-- ==== Sys2Proof/Laws/KeptBoot.lean ====
section
/-! SUPPORT. What the operations of Machine/Boot.lean keep (Laws/Kept.lean), one lemma each. -/

namespace Sys2Proof.Machine

theorem State.showInput_kept {kx : Bool} {k0 : State} (b : Bool) (s : State) (hs : k0.Kept kx s) :
    k0.Kept kx (State.showInput b s) := by
  delta State.showInput; beta_reduce
  repeat' (first
   | with_reducible assumption
   | with_reducible apply State.wr_kept
   | with_reducible apply State.wrFld_kept)

theorem State.ownMacs_kept {kx : Bool} {k0 : State} (s : State) (hs : k0.Kept kx s) :
    k0.Kept kx (State.ownMacs s) := by
  delta State.ownMacs; beta_reduce
  repeat' (first
   | with_reducible assumption
   | with_reducible apply State.each_kept
   | with_reducible apply State.wr64_kept
   | intro hx)

theorem State.cleared_kept {kx : Bool} {k0 : State} (meas : Bool) (s : State) (hs : k0.Kept kx s) :
    k0.Kept kx (State.cleared meas s) := by
  unfold State.cleared
  apply State.ownMacs_kept
  apply State.showInput_kept
  apply State.showInput_kept
  exact hs.trans ⟨fun _ => rfl, fun _ => rfl, rfl, le_refl _, ⟨le_refl _, rfl⟩, fun _ => rfl, fun _ => id, id,
    fun _ => Nat.zero_le _, fun _ j _ h => absurd h (by simp [State.src, State.reset, BellSrc.reset])⟩

theorem State.recovery_kept {kx : Bool} {k0 : State} (s : State) (hs : k0.Kept kx s) :
    k0.Kept kx (State.recovery s) := by
  delta State.recovery; beta_reduce
  repeat' (first
   | with_reducible assumption
   | fail_if_no_progress (with_reducible refine State.Kept.lit ?_ rfl rfl rfl))

theorem State.step1_kept {kx : Bool} {k0 : State} (st : StartUp) (power : Bool) (s : State) (hs : k0.Kept kx s) :
    k0.Kept kx (State.step1 st power s) := by
  delta State.step1; beta_reduce
  repeat' (first
   | with_reducible assumption
   | with_reducible apply State.whenB_kept
   | with_reducible apply State.measEvent_kept
   | with_reducible apply State.measExtend_kept
   | with_reducible apply State.recovery_kept
   | with_reducible apply State.report_kept
   | with_reducible apply State.setBit_kept
   | with_reducible apply State.wr_kept
   | with_reducible apply State.wrFld_kept
   | fail_if_no_progress (with_reducible refine State.Kept.lit ?_ rfl rfl rfl)
   | (with_reducible refine State.Kept.boot ?_ (fun h => Bool.or_eq_true _ _ ▸ Or.inl h))
   | (extract_lets -merge -underBinder +onlyGivenNames ky; first | (refine State.Kept.cut ‹State.Kept _ _ _› (t := ky) ?_ ?_; subst ky; rotate_left; intro hx; clear_value ky) | (have hk : ky.broken = ky.broken := rfl; clear hk; subst ky) | clear_value ky)
   | intro hx
   | split)
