theorem execHmGateSwap_kept {kx : Bool} (agent list value : Nat) (s : State) (t : State) (h : execHmGateSwap agent list value s = .next t) :
    s.Kept kx t := by
  cases h
  have hs : s.Kept kx s := State.Kept.refl s
  repeat' (first
   | with_reducible assumption
   | (extract_lets -merge -underBinder +onlyGivenNames ky; first | (refine State.Kept.cut ‹State.Kept _ _ _› (t := ky) ?_ ?_; subst ky; rotate_left; intro hx; clear_value ky) | (refine State.Kept.cut2 ‹State.Kept _ _ _› (t := ky) ?_ ?_; subst ky; rotate_left; intro hx; clear_value ky) | (refine State.Kept.cut3 ‹State.Kept _ _ _› (t := ky) ?_ ?_; subst ky; rotate_left; intro hx; clear_value ky) | (refine State.Kept.cut4 ‹State.Kept _ _ _› (t := ky) ?_ ?_; subst ky; rotate_left; intro hx; clear_value ky) | (have hk : ∀ a, ky a = ky a := (fun _ => rfl); clear hk; subst ky; beta_reduce) | (have hk : ky.broken = ky.broken := rfl; clear hk; subst ky) | (have hk : ky.logWr = ky.logWr := rfl; clear hk; subst ky) | clear_value ky)
   | with_reducible apply State.runtimeChanged_kept
   | with_reducible apply State.stage_kept
   | with_reducible apply State.usageReg_kept
   | fail_if_no_progress (with_reducible refine State.Kept.lit ?_ rfl rfl rfl)
   | intro hx
   | (refine State.Kept.pair (by with_reducible assumption) ?_)
   | (refine State.Kept.triple (by with_reducible assumption) ?_)
   | split)

theorem execEntropyDecode_kept {kx : Bool} (unit : Nat) (pic : CodedPic) (s : State) (t : State) (h : execEntropyDecode unit pic s = .next t) :
    s.Kept kx t := by
  cases h
  have hs : s.Kept kx s := State.Kept.refl s
  repeat' (first
   | with_reducible assumption
   | with_reducible apply State.entropyDecode_kept
   | with_reducible apply State.runJob_kept)

theorem execReconstruct_kept {kx : Bool} (unit : Nat) (out : PicOut) (s : State) (t : State) (h : execReconstruct unit out s = .next t) :
    s.Kept kx t := by
  cases h
  repeat' (first
   | exact State.Kept.refl _
   | with_reducible apply State.reconstruct_kept
   | with_reducible apply State.runJob_kept)

theorem execDecodeStart_kept {kx : Bool} (unit : Nat) (s : State) (t : State) (h : execDecodeStart unit s = .next t) :
    s.Kept kx t := by
  cases h
  repeat' (first
   | exact State.Kept.refl _
   | with_reducible apply State.decStart_kept
   | with_reducible apply State.runJob_kept)

theorem execDecodeStop_kept {kx : Bool} (unit : Nat) (s : State) (t : State) (h : execDecodeStop unit s = .next t) :
    s.Kept kx t := by
  cases h
  repeat' (first
   | exact State.Kept.refl _
   | with_reducible apply State.runJob_kept
   | with_reducible apply State.streamStopJob_kept)

theorem execDecodeReadStatus_kept {kx : Bool} (unit : Nat) (s : State) (t : State) (h : execDecodeReadStatus unit s = .next t) :
    s.Kept kx t := by
  cases h
  repeat' (first
   | exact State.Kept.refl _
   | with_reducible apply State.readStatus_kept
   | with_reducible apply State.runJob_kept)

theorem execFlush_kept {kx : Bool} (unit : Nat) (s : State) (t : State) (h : execFlush unit s = .next t) :
    s.Kept kx t := by
  cases h
  repeat' (first
   | exact State.Kept.refl _
   | with_reducible apply State.flushJob_kept
   | with_reducible apply State.runJob_kept)

theorem execRefreshRequestRepeat_kept {kx : Bool} (ctx : Nat) (s : State) (t : State) (h : execRefreshRequestRepeat ctx s = .next t) :
    s.Kept kx t := by
  cases h
  repeat' (first
   | exact State.Kept.refl _
   | with_reducible apply State.refreshRepeat_kept)

theorem execModelRead_kept {kx : Bool} (unit : Nat) (s : State) (t : State) (h : execModelRead unit s = .next t) :
    s.Kept kx t := by
  cases h
  repeat' (first
   | exact State.Kept.refl _
   | with_reducible apply State.modelRead_kept
   | with_reducible apply State.runJob_kept)

theorem execModelSeed_kept {kx : Bool} (unit : Nat) (s : State) (t : State) (h : execModelSeed unit s = .next t) :
    s.Kept kx t := by
  cases h
  repeat' (first
   | exact State.Kept.refl _
   | with_reducible apply State.modelSeed_kept
   | with_reducible apply State.runJob_kept)

theorem execUcwOverrun_kept {kx : Bool} (pilot : Nat) (s : State) (t : State) (h : execUcwOverrun pilot s = .next t) :
    s.Kept kx t := by
  cases h
  repeat' (first
   | exact State.Kept.refl _
   | with_reducible apply State.ucwOverrun_kept)

theorem execPlUcwRearm_kept {kx : Bool} (agent pilot value : Nat) (s : State) (t : State) (h : execPlUcwRearm agent pilot value s = .next t) :
    s.Kept kx t := by
  cases h
  repeat' (first
   | exact State.Kept.refl _
   | with_reducible apply State.ucwRearm_kept)

theorem execEncode_kept {kx : Bool} (unit : Nat) (out : EncOut) (s : State) (t : State) (h : execEncode unit out s = .next t) :
    s.Kept kx t := by
  cases h
  have hs : s.Kept kx s := State.Kept.refl s
  repeat' (first
   | with_reducible assumption
   | with_reducible apply State.encodePic_kept
   | with_reducible apply State.runEnc_kept)

theorem execEntropyEncode_kept {kx : Bool} (unit : Nat) (data : List Nat) (s : State) (t : State) (h : execEntropyEncode unit data s = .next t) :
    s.Kept kx t := by
  cases h
  repeat' (first
   | exact State.Kept.refl _
   | with_reducible apply State.entropyEncode_kept
   | with_reducible apply State.runEnc_kept)

theorem execEncodeStart_kept {kx : Bool} (unit : Nat) (s : State) (t : State) (h : execEncodeStart unit s = .next t) :
    s.Kept kx t := by
  cases h
  repeat' (first
   | exact State.Kept.refl _
   | with_reducible apply State.encStart_kept
   | with_reducible apply State.runJob_kept)

theorem execEncodeStop_kept {kx : Bool} (unit : Nat) (s : State) (t : State) (h : execEncodeStop unit s = .next t) :
    s.Kept kx t := by
  cases h
  repeat' (first
   | exact State.Kept.refl _
   | with_reducible apply State.runJob_kept
   | with_reducible apply State.streamStopJob_kept)

theorem execEncodeReadStatus_kept {kx : Bool} (unit : Nat) (s : State) (t : State) (h : execEncodeReadStatus unit s = .next t) :
    s.Kept kx t := by
  cases h
  repeat' (first
   | exact State.Kept.refl _
   | with_reducible apply State.readStatus_kept
   | with_reducible apply State.runJob_kept)

theorem execForceSweep_kept {kx : Bool} (unit : Nat) (s : State) (t : State) (h : execForceSweep unit s = .next t) :
    s.Kept kx t := by
  cases h
  repeat' (first
   | exact State.Kept.refl _
   | with_reducible apply State.forceSweep_kept
   | with_reducible apply State.runJob_kept)

theorem execRestart_kept {kx : Bool} (unit : Nat) (s : State) (t : State) (h : execRestart unit s = .next t) :
    s.Kept kx t := by
  cases h
  repeat' (first
   | exact State.Kept.refl _
   | with_reducible apply State.restartJob_kept
   | with_reducible apply State.runJob_kept)

theorem execCompose_kept {kx : Bool} (unit : Nat) (host : List (Nat × List Nat)) (s : State) (t : State) (h : execCompose unit host s = .next t) :
    s.Kept kx t := by
  cases h
  have hs : s.Kept kx s := State.Kept.refl s
  repeat' (first
   | with_reducible assumption
   | with_reducible apply State.runCompose_kept)

theorem execCmpLayoutFlip_kept {kx : Bool} (agent value : Nat) (s : State) (t : State) (h : execCmpLayoutFlip agent value s = .next t) :
    s.Kept kx t := by
  cases h
  repeat' (first
   | exact State.Kept.refl _
   | with_reducible apply State.layoutFlip_kept
   | with_reducible apply State.usageReg_kept
   | split)

theorem execDisplayVsync_kept {kx : Bool} (output : Nat) (s : State) (t : State) (h : execDisplayVsync output s = .next t) :
    s.Kept kx t := by
  cases h
  repeat' (first
   | exact State.Kept.refl _
   | with_reducible apply State.vsync_kept)

theorem execHpdLow_kept {kx : Bool} (output : Nat) (s : State) (t : State) (h : execHpdLow output s = .next t) :
    s.Kept kx t := by
  cases h
  repeat' (first
   | exact State.Kept.refl _
   | with_reducible apply State.hpdLow_kept)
* * * * * * * * *
Activity
Each line from the first line of the listing through the line containing "(b : Bool) (s" must be set down exactly; no other line belongs in the answer.

Reply
-- ==== Sys2Proof/Laws/KeptBoot.lean ====
section
/-! SUPPORT. What the operations of Machine/Boot.lean keep (Laws/Kept.lean), one lemma each. -/

namespace Sys2Proof.Machine

theorem State.showInput_kept {kx : Bool} {k0 : State} (b : Bool) (s : State) (hs : k0.Kept kx s) :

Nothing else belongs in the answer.